Personally, I'm intrigued that things which would be a prosecutable offence in the UK if done to an animal not defined as a pest is both legal and happily carried out by people who would raise a stink about animal cruelty in another context (I'm not talking about you here). We have some very dual standards in animal management in this country.
.
Quite so. A weasel is perfect as an entirely natural pest control for rats and rats are well equipped and evolved to cope with that kind of threat and predation. As they are equipped to cope with cats or terriers which to my mind are by far the most humane way to deal with rats. I won't keep cats because of the threat to songbirds though.

IF we had a really healthy environment, that included less use of pesticide etc weasels and their quite wonderful relatives would be more plentiful (though not sufficient on their own and certainly not in a city) to help us cope with rats. Where that kind of natural control is not sufficient or available we have to work with the rat as it were, to understand what makes them comfortable or not. They hate disturbance and hate their family groups being disrupted and that is often why a dog killing a rat or two is enough to convince the others to move somewhere safer.

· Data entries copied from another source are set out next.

-- ==== Sys2Proof/Tests/Slice0.lean ====
section
/-! SUPPORT. Tests: the well-formedness smoke, every constructor's decoding from a word written out by hand, one-step tests
from 95_test_vectors.md, and for each statement with hypotheses a state and operands that meet them. -/

namespace Sys2Proof.Tests

open Sys2Proof.Machine

/-! ### Well-formedness: the ill-formed terms are refused -/

theorem test_wf_native_opcode_4_refused :
    (PortWord.native 0x0400000000000000#64).wellFormed = false := by decide
theorem test_wf_native_opcode_3_accepted :
    (PortWord.native 0x03FFFFFFFFFFFFFF#64).wellFormed = true := by decide
theorem test_wf_wire_opcode_85_refused : (PortWord.wire 0x85000000#32).wellFormed = false := by decide
theorem test_wf_wire_opcode_84_accepted : (PortWord.wire 0x84FFFFFF#32).wellFormed = true := by decide
theorem test_wf_text_index_256_refused : (TextLine.get 256).wellFormed = false := by decide
theorem test_wf_text_set_index_256_refused : (TextLine.set 256 0).wellFormed = false := by decide
theorem test_wf_text_level_too_high_refused : (TextLine.set 0 2147483648).wellFormed = false := by decide
theorem test_wf_text_level_too_low_refused : (TextLine.set 0 (-2147483649)).wellFormed = false := by decide
theorem test_wf_text_fade_index_refused : (TextLine.fade 256 0 0).wellFormed = false := by decide
theorem test_wf_text_fade_level_refused : (TextLine.fade 0 2147483648 0).wellFormed = false := by decide
theorem test_wf_text_duration_refused : (TextLine.fade 0 0 65536).wellFormed = false := by decide
theorem test_wf_text_in_range_accepted : (TextLine.fade 255 (-2147483648) 65535).wellFormed = true := by decide

/-! ### Decoding, each word written out from R51, R52, R55, R56; the unused bits are set in some -/

theorem test_decode_init : decode (.native 0x00FFFFFFFFFFFFFF#64) = .ok .init := by decide
/-- Program P2: `GET 7`. -/
theorem test_decode_get : decode (.native 0x0107000000000000#64) = .ok (.get 7#8) := by decide
/-- R63: `SET 5, 999`. -/
theorem test_decode_set : decode (.native 0x0205000003E70000#64) = .ok (.set 5#8 999#32) := by decide
/-- Program P2: `FADE 7, 0, 40`. -/
theorem test_decode_fade : decode (.native 0x0307000000000028#64) = .ok (.fade 7#8 0#32 40#16) := by decide
/-- V-WIRE-5: the third argument is ignored. -/
theorem test_decode_wset : decode (.wire 0x80057FAA#32) = .ok (.wset 5#8 0x7F#8) := by decide
theorem test_decode_wsetall : decode (.wire 0x8140FFFF#32) = .ok (.wsetall 0x40#8) := by decide
theorem test_decode_wget : decode (.wire 0x82170000#32) = .ok (.wget 0x17#8) := by decide
/-- V-WIRE-16. -/
theorem test_decode_wplay : decode (.wire 0x83633200#32) = .ok (.wplay 99#8 50#8 0#8) := by decide
theorem test_decode_wstop : decode (.wire 0x84000000#32) = .ok .wstop := by decide
theorem test_decode_wver : decode (.wire 0xF0000000#32) = .ok .wver := by decide
theorem test_decode_wboot : decode (.wire 0xF1000000#32) = .ok .wboot := by decide
theorem test_decode_tick : decode .fadeTick = .ok .tick := rfl
theorem test_decode_slot : decode .slotTick = .ok .slot := rfl
theorem test_decode_lookup : decode (.tableAddress 63#6) = .ok (.lookup 63#6) := rfl
/-- V-CMD-18. -/
theorem test_decode_native_4 :
    decode (.native 0x0400000000000000#64) = .reject (.badNativeOpcode 4#8) := by decide
/-- V-WIRE-13. -/
theorem test_decode_wire_85 : decode (.wire 0x85000000#32) = .reject (.badWireOpcode 0x85#8) := by decide
theorem test_decode_three_bytes : decodeWireBytes [0x80#8, 0#8, 0#8] = .reject (.notFourBytes 3) := by decide

/-- R63: a line of text with its comment. -/
theorem test_text_set_negative :
    assembleLine ['S', 'E', 'T', ' ', '0', ',', ' ', '-', '1', ' ', ';', 'x']
      = some [.native 0x0200FFFFFFFF0000#64] := by decide
/-- R63: `PKT 80 05 7F 00`. -/
theorem test_text_pkt :
    assembleLine ['P', 'K', 'T', ' ', '8', '0', ' ', '0', '5', ' ', '7', 'F', ' ', '0', '0']
      = some [.wire 0x80057F00#32] := by decide
theorem test_text_unknown_word : assembleLine ['N', 'O', 'P'] = none := by decide

/-! ### The host's interface -/

theorem test_table_word_tick : decodeTableWord 8 1 = some .tick := rfl
theorem test_fetch_word_runs_next :
    step (State.reset.withFetchWord 64 0) = exec .init State.reset := rfl

/-! ### One step of each instruction -/

/-- An initialised block, everything zero and armed (R81). -/
def booted : State := { State.reset with inited := true, armed := true, tickArmed := true }

/-- A booted block whose channel `c` has this record; its column is not filled in. -/
def withDiode (c : Channel) (d : Diode) : State := booted.setDiode c d

/-- A booted block whose animator plays. -/
def playingState (f : FollowAction) : State :=
  { booted with animator := { current := .flip, duration := 5, follow := f, progress := 0, playing := true } }

/-- What `f` reads in the state an instruction leads to. -/
def result (i : Instr) (s : State) (f : State → α) : Option α :=
  match exec i s with
  | .next t => some (f t)
  | .fault _ => none
  | .refused _ => none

We sort of live with our rats though I regularly disturb them in any way I can and my terrier, though he cannot get into the woodpile, does frighten the life out of any rat that meets him and he will kill a rat very swiftly. As I have watched a rat drag a baby rabbit into the woodpile (I could not reach the bunny) and then heard's it's not instant death, this is a way of death I am at peace with. Rats have also taken my young bantams and I am certain that that was a grim death for a defenceless bird. In my system rat meets predator and either lives to fight another day or is quickly dispatched. That seems fair and works with nature to my view.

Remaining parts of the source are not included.